The concern for replicating the scholarly editing models of printed editions limits most editions to searchable, annotated facsimiles that sit in physical and intellectual isolation from one another, despite often using a common data standard (usually TEI), and despite often setting out to unite physically disparate archive sources. The approach is not easily transferable to born-digital texts which will increasingly become our historical sources; particularly social media which presents challenges of reproducibility, durability, preservation, ownership, contextualisation and hypertextuality that are rarely a problem when working with analogue sources, as a text or corpus is traditionally treated as a fixed and bounded body of evidence.

Open, sustainable platforms suited to the creation of digital editions do exist, such as Omeka and Scalar, but these are inflexible, out-of-the-box tools with no analytical features and somewhat unsuited to born-digital materials like Tweets and digital fiction. Earlier, proprietary platforms such as DynaText were focussed on a digital publishing paradigm that mirrored the printed book, and editors had to resort to tools such as XMetaL and EMACS to create actual content, as many editors still do. Most online digital scholarly editions are “bespoke”, in that they rely on purpose-built user interfaces for presenting the text and tools, with all the software sustainability issues that this raises. Occasionally these interfaces are supported by purpose-built XML editing and document management back-end systems, such as the New Panorama of Polish Literature and the Archivio Storico Ricordi. That so many digital editions have purpose-built interfaces suggests that editors are straining to break free from the old paradigms but lack adequate turnkey solutions to help realise their visions.

The Text Encoding Initiative’s TEI Guidelines provide “an open-ended repository of suggested methods for encoding textual features”(Blanke et al., 2014, pp16-27), and its P5 XML schema has long been the data standard of choice for editors, even if turnkey systems for publishing it have been limited. There is much scope for TEI guidelines to be extended to and adapted for born-digital artifacts or coupled with computer-assisted analytical techniques.
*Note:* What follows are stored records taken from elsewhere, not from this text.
/-! ### Debuggers -/

/-- The queued state whose process asks, about its launch, whose gang is halted where `halted`, and its wave where `stopped`. -/
def debugging (ws : List Nat) (halted stopped : Bool) : State :=
  let s := asking ws ((queued [] id).onWave 1 fun w => { w with stopped := stopped })
  s.setGang 1 { s.gang 1 with halted := halted }
theorem witness_DebuggersAndViews :
    ([8, 9, 11, 12, 13, 14] : List Nat).all (fun k =>
      let s := debugging [k, 2] false false
      servable s k && (s.debugged (s.req 9)).isNone) = true ∧
    ([[8, 1, 0, 0x20008, 8, 1], [8, 1, 3, 0x40000000, 0x40000000, 3]] : List (List Nat)).all (fun ws =>
      let s := debugging ws false false
      servable s 8 && s.debugged (s.req 9) == some 1 && ((s.req 9).arg 3 == 2 ^ (3 + 0) || (s.req 9).arg 3 == 2 ^ (3 + 27)) &&
        (s.req 9).arg 2 % (s.req 9).arg 3 == 0) = true ∧
    (let s := debugging [8, 1, 4, 0, 8, 1] false false
     servable s 8 = true ∧ s.debugged (s.req 9) = some 1 ∧ 3 < (s.req 9).arg 1) ∧
    (let s := debugging [9, 1, 3] false false
     servable s 9 = true ∧ s.debugged (s.req 9) = some 1 ∧ (s.req 9).arg 1 ≤ 3) ∧
    -- Which processes hold the debug privilege is left open (log 81).
    (let s := debugging [10, 1] false false
     servable s 10 = true ∧ s.launchById ((s.req 9).arg 0) = some 1 ∧ (s.launch 1).dbg = false ∧
     ((s.setLaunch 1 { s.launch 1 with dbg := true }).launch 1).dbg = true) ∧
    (let s := debugging [11, 1, 0, 0xFFFFFFFFFFFFFFFF] true false
     servable s 11 = true ∧ s.debugged (s.req 9) = some 1 ∧ s.gangByIndex 1 ((s.req 9).arg 1) = some 1 ∧
     (s.req 9).arg 2 = 2 ^ 64 - 1 ∧ (s.gang 1).halted = true) ∧
    (let s := debugging [11, 1] false true
     servable s 11 = true ∧ s.debugged (s.req 9) = some 1 ∧ s.gangByIndex 1 ((s.req 9).arg 1) = some 1 ∧
     (s.req 9).arg 2 ≠ 2 ^ 64 - 1 ∧ s.waveByArg 1 ((s.req 9).arg 2) = some 1 ∧ (s.wave 1).stopped = true) ∧
    (let s := debugging [12, 1, 0, 0, 1] false true
     servable s 12 = true ∧ s.debugged (s.req 9) = some 1 ∧ s.gangByIndex 1 ((s.req 9).arg 1) = some 1 ∧
     (s.req 9).arg 2 ≠ 2 ^ 64 - 1 ∧ s.waveByArg 1 ((s.req 9).arg 2) = some 1 ∧ s.waveHalted 1 = true ∧ (s.req 9).arg 3 ≤ 1 ∧
     (s.req 9).src = .host) ∧
    (let s := debugging [15, 1] false false
     servable s 15 = true ∧ s.launchById ((s.req 9).arg 0) = some 1 ∧ (s.launch 1).pid = (s.req 9).pid) ∧
    (let s := debugging [15, 1] false false
     let s := s.setLaunch 1 { s.launch 1 with pid := 3 }
     servable s 15 = true ∧ s.launchById ((s.req 9).arg 0) = some 1 ∧ (s.launch 1).pid ≠ (s.req 9).pid) := by decide +kernel
/-- `debugging` with physical addresses as the process's own. -/
def physically (s : State) : State := { s with contexts := [(physCtx, Context.absent)] }
theorem witness_Views :
    (let s := debugging [13, 1, 0, 0, 0x20000, 64] true false
     servable s 13 = true ∧ s.viewed (s.req 9) ((s.req 9).arg 2) = some 1) ∧
    ([0x1000, 0xFFF1000, 0, 0x3FF0000, 0x2000] : List Nat).all (fun a =>
      let s := physically (debugging [14, 1, 0, a, 0x8001, 0x20000] true false)
      s.reqs.has 9 && bits (schWord (s.req 9).words 0) 15 0 == 14 && !s.iss.granted && (s.req 9).src == .host &&
        s.viewed (s.req 9) (bits ((s.req 9).arg 2) 9 8) == some 1 && (s.ctxWords physCtx ((s.req 9).arg 4) 64).isSome &&
        (s.block 1).waves == [1] && (bits a 15 12 == 2 ||
          decide (bits a 31 16 < if bits a 15 12 == 1 then (s.launch 1).kernel.decl.unif else (s.launch 1).kernel.decl.lane))) = true ∧
    hasContext (physically (debugging [14] true false)) ((physically (debugging [14] true false)).req 9) physCtx := by
  refine ⟨by decide +kernel, by decide +kernel, rfl⟩
theorem witness_EngineHits :
    let h : EngineHit := ⟨.copy 1, 3, 0x20000, 1, 0x10000, [0], false⟩
    let s := { copied 0x20000 id with hits := [h] }
    s.hits.find? (fun x => Instr.engineWatchpointHit x.engine x.slot x.addr == .engineWatchpointHit (.copy 1) 3 0x20000) =
      some h := by decide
Basing any future models for digital editing on an existing standard like TEI makes sense for interoperability: “Without guidelines such as the TEI, exchange and repurposing of data will not be possible and electronic editions will be used as standalone objects with their own set of characteristics, objectives and requirements” (Franzini et al., 2019, p176). Despite TEI’s best efforts, the majority of digital editions are precisely that. The digital scholarly edition remains central to the intellectual practices and productive outputs of the arts and humanities, and yet, their form and structure have remained largely unchanged by the affordances of computers. The edition is often the version of the primary source that is most immediate, accessible, and informative to scholars and students alike, and so it is vital that we invest in projects which further enhance that dialogue, enabling researchers to establish the methods and principles for developing the scholarly digital editions of the future. To that end, C21 Editions will operate as a response to Joris van Zundert, who calls on theorists and practitioners to “intensify the methodological discourse” necessary to “implement a form of hypertext that truly represents textual fluidity and text relations in a scholarly viable and computational tractable manner”. “Without that dialogue,” he warns, “we relegate the raison d’être for the digital scholarly edition to that of a mere medium shift, we limit its expressiveness to that of print text, and we fail to explore the computational potential for digital text representation, analysis and interaction” (Zundert, 2016, p106).